PROBLEM DESCRIPTION
The span to repeat in the listing below runs from the line containing "A command written" to the line containing "def Chip.applyStaged (m", inclusive. Repeat it exactly, and only it.

[Opening DATA PROVIDED section]

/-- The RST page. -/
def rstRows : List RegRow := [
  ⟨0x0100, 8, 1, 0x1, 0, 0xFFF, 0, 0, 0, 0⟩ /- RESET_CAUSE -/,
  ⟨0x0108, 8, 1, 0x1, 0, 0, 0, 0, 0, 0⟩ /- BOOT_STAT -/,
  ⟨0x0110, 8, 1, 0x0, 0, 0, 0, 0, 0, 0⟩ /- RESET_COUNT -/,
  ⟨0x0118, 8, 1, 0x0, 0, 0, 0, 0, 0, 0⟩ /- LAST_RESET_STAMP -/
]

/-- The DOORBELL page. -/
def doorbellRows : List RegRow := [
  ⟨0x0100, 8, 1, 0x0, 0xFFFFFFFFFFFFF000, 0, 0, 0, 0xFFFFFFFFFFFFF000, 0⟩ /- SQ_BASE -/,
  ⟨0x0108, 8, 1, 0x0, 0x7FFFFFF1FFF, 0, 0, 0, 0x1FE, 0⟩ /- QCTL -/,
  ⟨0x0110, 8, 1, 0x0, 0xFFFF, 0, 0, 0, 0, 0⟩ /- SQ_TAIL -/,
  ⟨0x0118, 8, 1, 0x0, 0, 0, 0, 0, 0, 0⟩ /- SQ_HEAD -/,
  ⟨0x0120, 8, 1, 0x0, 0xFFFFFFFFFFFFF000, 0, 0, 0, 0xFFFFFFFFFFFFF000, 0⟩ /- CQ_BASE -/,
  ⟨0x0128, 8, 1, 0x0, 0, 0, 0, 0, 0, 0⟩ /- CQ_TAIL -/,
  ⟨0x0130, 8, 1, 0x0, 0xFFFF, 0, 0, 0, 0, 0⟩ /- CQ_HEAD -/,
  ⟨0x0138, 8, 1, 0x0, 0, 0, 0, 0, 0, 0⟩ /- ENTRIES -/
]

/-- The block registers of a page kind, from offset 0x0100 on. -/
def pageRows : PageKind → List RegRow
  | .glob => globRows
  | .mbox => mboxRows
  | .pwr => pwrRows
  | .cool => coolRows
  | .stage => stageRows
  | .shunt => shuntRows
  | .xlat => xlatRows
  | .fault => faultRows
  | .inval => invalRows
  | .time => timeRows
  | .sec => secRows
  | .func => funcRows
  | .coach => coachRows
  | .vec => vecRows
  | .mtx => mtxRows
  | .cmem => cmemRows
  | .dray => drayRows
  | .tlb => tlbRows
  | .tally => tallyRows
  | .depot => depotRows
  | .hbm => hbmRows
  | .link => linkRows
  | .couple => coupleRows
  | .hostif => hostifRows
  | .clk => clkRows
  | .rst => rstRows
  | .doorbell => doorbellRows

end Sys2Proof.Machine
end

[Closing DATA PROVIDED section]
[Opening DATA PROVIDED section]

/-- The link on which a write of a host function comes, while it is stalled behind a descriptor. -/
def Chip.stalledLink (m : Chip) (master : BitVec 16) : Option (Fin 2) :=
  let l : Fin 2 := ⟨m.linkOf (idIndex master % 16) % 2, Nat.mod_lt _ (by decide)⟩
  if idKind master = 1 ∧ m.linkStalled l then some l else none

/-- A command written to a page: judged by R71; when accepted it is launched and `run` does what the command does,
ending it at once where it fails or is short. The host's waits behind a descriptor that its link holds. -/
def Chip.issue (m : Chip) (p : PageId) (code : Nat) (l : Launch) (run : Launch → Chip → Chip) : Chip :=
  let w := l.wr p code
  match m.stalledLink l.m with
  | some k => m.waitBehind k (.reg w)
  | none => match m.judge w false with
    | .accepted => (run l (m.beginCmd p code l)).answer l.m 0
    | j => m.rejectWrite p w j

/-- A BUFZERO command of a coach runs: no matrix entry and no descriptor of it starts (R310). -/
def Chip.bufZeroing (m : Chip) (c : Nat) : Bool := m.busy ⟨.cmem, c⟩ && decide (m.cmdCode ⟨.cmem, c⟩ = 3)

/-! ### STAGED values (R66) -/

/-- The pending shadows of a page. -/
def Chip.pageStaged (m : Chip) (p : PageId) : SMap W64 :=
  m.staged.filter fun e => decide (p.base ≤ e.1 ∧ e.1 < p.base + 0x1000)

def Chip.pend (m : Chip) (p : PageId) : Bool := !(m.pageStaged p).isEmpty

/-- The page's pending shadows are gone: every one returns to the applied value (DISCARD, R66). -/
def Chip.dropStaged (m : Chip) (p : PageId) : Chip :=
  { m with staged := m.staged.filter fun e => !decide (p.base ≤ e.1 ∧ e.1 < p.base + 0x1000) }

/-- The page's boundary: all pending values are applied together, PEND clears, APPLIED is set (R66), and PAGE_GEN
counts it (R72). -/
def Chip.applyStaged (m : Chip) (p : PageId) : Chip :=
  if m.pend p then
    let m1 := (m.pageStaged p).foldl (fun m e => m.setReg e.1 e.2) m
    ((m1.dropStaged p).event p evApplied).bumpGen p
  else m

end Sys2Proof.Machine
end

[Closing DATA PROVIDED section]

SOLUTION TO THIS TASK
/-- A command written to a page: judged by R71; when accepted it is launched and `run` does what the command does,
ending it at once where it fails or is short. The host's waits behind a descriptor that its link holds. -/
def Chip.issue (m : Chip) (p : PageId) (code : Nat) (l : Launch) (run : Launch → Chip → Chip) : Chip :=
  let w := l.wr p code
  match m.stalledLink l.m with
  | some k => m.waitBehind k (.reg w)
  | none => match m.judge w false with
    | .accepted => (run l (m.beginCmd p code l)).answer l.m 0
    | j => m.rejectWrite p w j

/-- A BUFZERO command of a coach runs: no matrix entry and no descriptor of it starts (R310). -/
def Chip.bufZeroing (m : Chip) (c : Nat) : Bool := m.busy ⟨.cmem, c⟩ && decide (m.cmdCode ⟨.cmem, c⟩ = 3)

/-! ### STAGED values (R66) -/

/-- The pending shadows of a page. -/
def Chip.pageStaged (m : Chip) (p : PageId) : SMap W64 :=
  m.staged.filter fun e => decide (p.base ≤ e.1 ∧ e.1 < p.base + 0x1000)

def Chip.pend (m : Chip) (p : PageId) : Bool := !(m.pageStaged p).isEmpty

/-- The page's pending shadows are gone: every one returns to the applied value (DISCARD, R66). -/
def Chip.dropStaged (m : Chip) (p : PageId) : Chip :=
  { m with staged := m.staged.filter fun e => !decide (p.base ≤ e.1 ∧ e.1 < p.base + 0x1000) }

/-- The page's boundary: all pending values are applied together, PEND clears, APPLIED is set (R66), and PAGE_GEN
counts it (R72). -/
def Chip.applyStaged (m : Chip) (p : PageId) : Chip :=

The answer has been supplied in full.